Я прекратил всяческий контакт с вооруженными силами СССР. Выходя из ворот части, я видел строй идущих по дорожке молодых специалистов, недавно выпущенных учебкой. Я стоял с пакетом мыла в руке и смотрел на молодых солдат и младших сержантов, для которых настоящая служба в армии только начиналась, понимая, что в следующие полтора года им придется пройти огонь, воду и медные трубы, чтобы после как можно быстрее постараться забыть все то, на что был потрачен солидный отрезок молодой жизни. Я смотрел на них и знал, что никогда не забуду то, что произошло со мной за эти два года, удивляя друзей историями из армейской, порой веселой, а порой и очень грустной и даже жестокой жизни.

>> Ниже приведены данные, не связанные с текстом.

-- ==== Sys2Proof/Laws/Display.lean ====
section
/-! SUPPORT. What the blitter's byte operations do (43_display). -/

namespace Sys2Proof.Machine

/-- XORing one framebuffer byte leaves the others (43_display R172). -/
theorem Framebuffer.get_xorAt (fb : Framebuffer) (j k : Nat) (q : Byte) :
    Framebuffer.get (Framebuffer.xorAt fb j q) k =
      if j = k ∧ k < 256 then Framebuffer.get fb k ^^^ q else Framebuffer.get fb k := by
  by_cases hk : k < 256
  · by_cases hj : j = k
    · subst hj; simp [Framebuffer.get, Framebuffer.xorAt, hk]
    · simp [Framebuffer.get, Framebuffer.xorAt, hk, hj]
  · simp [Framebuffer.get, hk]

/-- Two framebuffers that read alike are the same. -/
theorem Framebuffer.ext_get (f g : Framebuffer) (h : ∀ j < 256, Framebuffer.get f j = Framebuffer.get g j) : f = g := by
  apply Vector.ext
  intro k hk
  simpa [Framebuffer.get, hk] using h k hk

/-- A blank framebuffer reads 0 everywhere (43_display R174). -/
theorem Framebuffer.get_blank (j : Nat) : Framebuffer.get (Vector.replicate 256 0) j = 0 := by
  simp [Framebuffer.get]

/-- One more sprite row (43_display R175). -/
theorem drawRows_succ (m : Memory) (i : Word) (px py : Nat) (fb : Framebuffer) (r : Nat) :
    drawRows m i px py fb (r + 1) =
      ((writePixelRow (drawRows m i px py fb r).1 (m.readAt (indirect i r)) px (py + r)).1,
        (drawRows m i px py fb r).2 || (writePixelRow (drawRows m i px py fb r).1 (m.readAt (indirect i r)) px (py + r)).2) :=
  rfl

/-- Everything one sprite row does to the framebuffer: its left part XORed into one byte, its right part into the next
column's (43_display R172). -/
theorem writePixelRow_get (fb : Framebuffer) (p : Byte) (px py j : Nat) (hj : j < 256) :
    Framebuffer.get (writePixelRow fb p px py).1 j = Framebuffer.get fb j ^^^
      (if j = 8 * (py % 32) + px % 64 / 8 then p >>> (px % 64 % 8)
      else if j = 8 * (py % 32) + (px % 64 / 8 + 1) % 8 then shlOrZero p (8 - px % 64 % 8)
      else 0) := by
  simp only [writePixelRow, Framebuffer.get_xorAt, hj, and_true]
  by_cases h₁ : j = 8 * (py % 32) + px % 64 / 8
  · rw [if_neg (by omega), if_pos h₁.symm, if_pos h₁]
  · by_cases h₂ : j = 8 * (py % 32) + (px % 64 / 8 + 1) % 8
    · rw [if_pos h₂.symm, if_neg (fun h => h₁ h.symm), if_neg h₁, if_pos h₂]
    · rw [if_neg (fun h => h₂ h.symm), if_neg (fun h => h₁ h.symm), if_neg h₁, if_neg h₂]
      simp

/-- When a sprite row reports a collision (43_display R172). -/
theorem writePixelRow_collision (fb : Framebuffer) (p : Byte) (px py : Nat) :
    (writePixelRow fb p px py).2 = true ↔
      Framebuffer.get fb (8 * (py % 32) + px % 64 / 8) &&& p >>> (px % 64 % 8) ≠ 0 ∨
        Framebuffer.get fb (8 * (py % 32) + (px % 64 / 8 + 1) % 8) &&& shlOrZero p (8 - px % 64 % 8) ≠ 0 := by
  simp [writePixelRow]

/-- The bits of a left-shifted row (43_display R171). -/
theorem shlOrZero_getLsbD (p : Byte) (o k : Nat) (ho : o < 8) (hk : k < 8) :
    (shlOrZero p (8 - o)).getLsbD k = (decide (8 - o ≤ k) && p.getLsbD (k - (8 - o))) := by
  unfold shlOrZero
  split
  · have : o = 0 := by omega
    subst this
    simp
    omega
  · rw [BitVec.getLsbD_shiftLeft]
    simp only [hk, decide_true, Bool.true_and]
    by_cases h : k < 8 - o
    · rw [decide_eq_true h, decide_eq_false (by omega)]; rfl
    · rw [decide_eq_false h, decide_eq_true (by omega)]; rfl

end Sys2Proof.Machine
end

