-- ==== Sys2Proof/Laws/Exec.lean ====
section
/-! SUPPORT. What a tick, a host operation and a step can do, said once: callers cite these instead of unfolding. -/

namespace Sys2Proof.Machine

/-- RET's three outcomes (40_control_flow R115). -/
theorem execRet_value (s : State) (h₂ : 2 ≤ s.sp.toNat) (h : s.sp.toNat ≤ 64) :
    execRet s = .next (State.jumpTo { s with sp := s.sp - 2 }
      (joinBytes (s.stack[s.sp.toNat - 2]'(by omega)) (s.stack[s.sp.toNat - 1]'(by omega)))) := by
  simp only [execRet, State.pop_value s h₂ h]

theorem execRet_empty (s : State) (h : s.sp.toNat < 2) : execRet s = .next (s.raiseStackFault .underflow) := by
  simp only [execRet, State.pop_empty s h]

theorem execRet_absent (s : State) (h : 64 < s.sp.toNat) : execRet s = .fault (.stackByteAbsent (s.sp.toNat - 1)) := by
  simp only [execRet, State.pop_absent s h]

/-- CALL's two outcomes (40_control_flow R117). -/
theorem execCall_full (nnn : Addr) (s : State) (h : 62 < s.sp.toNat) :
    execCall nnn s = .next (s.raiseStackFault .overflow) := by
  simp only [execCall, State.push_full s _ h]

theorem execCall_pushes (nnn : Addr) (s : State) (h : s.sp.toNat ≤ 62) :
    execCall nnn s = .next (State.jumpTo { s with
      stack := (s.stack.set s.sp.toNat (highByte (s.pc + 2)) (by omega)).set (s.sp.toNat + 1) (lowByte (s.pc + 2)) (by omega)
      sp := s.sp + 2 } (address nnn)) := by
  simp only [execCall, State.push_ok s _ h]

/-! What an instruction can do. RET, CALL and LD Vx,K are the ones with more than one outcome. -/

/-- Everything RET can do (40_control_flow R115). -/
theorem exec_ret_cases {s : State} {r : Result} (h : exec .ret s = r) :
    (s.sp.toNat < 2 ∧ r = .next (s.raiseStackFault .underflow)) ∨
      (64 < s.sp.toNat ∧ r = .fault (.stackByteAbsent (s.sp.toNat - 1))) ∨
      (2 ≤ s.sp.toNat ∧ s.sp.toNat ≤ 64 ∧ ∃ target, r = .next { s with sp := s.sp - 2, pc := target }) := by
  subst h
  by_cases h₁ : s.sp.toNat < 2
  · exact .inl ⟨h₁, execRet_empty s h₁⟩
  · by_cases h₂ : s.sp.toNat ≤ 64
    · exact .inr (.inr ⟨by omega, h₂, _, execRet_value s (by omega) h₂⟩)
    · exact .inr (.inl ⟨by omega, execRet_absent s (by omega)⟩)

/-- Everything CALL can do (40_control_flow R117). -/
theorem exec_call_cases {nnn : Addr} {s : State} {r : Result} (h : exec (.call nnn) s = r) :
    (62 < s.sp.toNat ∧ r = .next (s.raiseStackFault .overflow)) ∨
      (s.sp.toNat ≤ 62 ∧ ∃ target stack, r = .next { s with sp := s.sp + 2, pc := target, stack := stack }) := by
  subst h
  by_cases h₁ : 62 < s.sp.toNat
  · exact .inl ⟨h₁, execCall_full _ s h₁⟩
  · exact .inr ⟨by omega, _, _, execCall_pushes _ s (by omega)⟩

/-- Everything LD Vx,K can do (44_timers_input R195). -/
theorem exec_ldVxK_cases {x : Nibble} {s : State} {r : Result} (h : exec (.ldVxK x) s = r) :
    (s.input = 0 ∧ r = .next { s with status := .waiting }) ∨
      (s.input ≠ 0 ∧ r = .next (s.setReg x (lowest s.input)).nextInstr) := by
  subst h
  simp only [exec, execLdVxK]
  split <;> simp_all

/-- Every other instruction completes and keeps stack, latch, status, input, host schedule and canonical memory. -/
theorem exec_of_quiet (i : Instr) (s : State) (hs : Instr.usesStack i = false) (hk : ∀ x, i ≠ .ldVxK x) :
    ∃ t, exec i s = .next t ∧ t.sp = s.sp ∧ t.stack = s.stack ∧ t.faulted = s.faulted ∧ t.status = s.status ∧
      (t.schedule = s.schedule ∧ t.unending = s.unending) ∧ t.input = s.input ∧ (Memory.wf s.mem → Memory.wf t.mem) := by
  cases i <;> try (refine ⟨_, rfl, rfl, rfl, rfl, rfl, ⟨rfl, rfl⟩, rfl, id⟩)
  case ret => simp [Instr.usesStack] at hs
  case call => simp [Instr.usesStack] at hs
  case ldVxK x => exact absurd rfl (hk x)
  case ldB =>
    exact ⟨_, rfl, rfl, rfl, rfl, rfl, ⟨rfl, rfl⟩, rfl,
      fun h => Memory.writeAt_wf _ (Memory.writeAt_wf _ (Memory.writeAt_wf _ h _ _) _ _) _ _⟩
  case storeRegs => exact ⟨_, rfl, rfl, rfl, rfl, rfl, ⟨rfl, rfl⟩, rfl, fun h => storeRegisters_wf _ _ _ h _⟩

/-- No instruction touches what the host does next. -/
theorem exec_schedule (i : Instr) (s t : State) (h : exec i s = .next t) :
    t.schedule = s.schedule ∧ t.unending = s.unending := by
  by_cases quiet : Instr.usesStack i = false ∧ ∀ x, i ≠ .ldVxK x
  · obtain ⟨u, hu, -, -, -, -, hs, -⟩ := exec_of_quiet i s quiet.1 quiet.2
    rw [h] at hu
    cases hu
    exact hs
  · cases i <;> simp [Instr.usesStack] at quiet
    · rcases exec_ret_cases h with ⟨-, e⟩ | ⟨-, e⟩ | ⟨-, -, _, e⟩ <;> cases e <;> exact ⟨rfl, rfl⟩
    · rcases exec_call_cases h with ⟨-, e⟩ | ⟨-, _, _, e⟩ <;> cases e <;> exact ⟨rfl, rfl⟩
    · rcases exec_ldVxK_cases h with ⟨-, e⟩ | ⟨-, e⟩ <;> cases e <;> exact ⟨rfl, rfl⟩

/-- A tick while the latch is set (60_exceptions R213). -/
theorem tick_of_faulted (s : State) (h : s.faulted = true) : tick s = .next s := by simp [tick, h]

/-- A tick while it is clear (40_control_flow R110). -/
theorem tick_of_not_faulted (s : State) (h : s.faulted = false) :
    tick s = exec (decodeWord (s.fetchWord s.pc)) { s with status := .running } := by simp [tick, h]

/-- A step whose next operation is a tick takes it off and ticks (log 3). -/
theorem step_of_tick (s : State) (h : s.nextOp = .tick) : step s = tick s.takeOp := by
  simp only [step, runNext, h, perform]

/-- A step performs the operation at the head of the schedule (60_exceptions R226). -/
theorem step_of_cons (s : State) (op : HostOp) (rest : List HostOp) (h : s.schedule = op :: rest) :
    step s = perform op { s with schedule := rest } := by
  simp [step, runNext, State.nextOp, State.takeOp, State.scheduleAfter, State.unendingAfter, h]

/-- With nothing listed, a step performs the first operation of the cycle and lists the rest of the round (log 3). -/
theorem step_of_cycle (s : State) (ops : List HostOp) (h : s.schedule = []) (hu : s.unending = .cycle ops) :
    step s = perform (ops.headD .tick) { s with schedule := ops.tail } := by
  simp [step, runNext, State.nextOp, State.takeOp, State.scheduleAfter, State.unendingAfter, Unending.next, h, hu]

/-- With nothing listed, a step of a free schedule performs whatever the host does at this turn (log 3). -/
theorem step_of_free (s : State) (turn : Nat) (h : s.schedule = []) (hu : s.unending = .free turn) :
    step s = perform (Config.hostOp turn) { s with unending := .free (turn + 1) } := by
  simp [step, runNext, State.nextOp, State.takeOp, State.scheduleAfter, State.unendingAfter, Unending.next, h, hu]

/-- With nothing listed and no cycle, a step is a tick (log 3). -/
theorem step_of_nil (s : State) (h : s.schedule = []) (hu : s.unending = .cycle []) : step s = tick s := by
  rw [step_of_cycle s [] h hu]
  cases s
  simp_all [perform]

/-- The word placed by withFetchWord is the instruction the next step runs (log 5). -/
theorem step_withFetchWord (s : State) (hw : Memory.wf s.mem) (nbits w : Nat) :
    step (s.withFetchWord nbits w) =
      exec (decodeWord (tableWord nbits w)) { s.withFetchWord nbits w with status := .running } := by
  rw [step_of_nil _ rfl rfl, tick_of_not_faulted _ rfl]
  congr 2
  exact State.fetchWord_placeWord s hw _

end Sys2Proof.Machine
end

И сейчас, прожив солидный отрезок жизни, пройдя, как любой из нас, через многое, когда нет никого, кроме меня, в двухэтажном доме, когда дождь стучит по стеклу и эмоции после третьей рюмки коньяка, захлестывая меня, рвутся наружу, я, набрав полные легкие воздуха, сотрясая стены и стекла, командую неведомо кому: "Рота, подъем!!" и, чуть картавя, тихим шепотом добавляю: "Команда: Ро-та!! Была".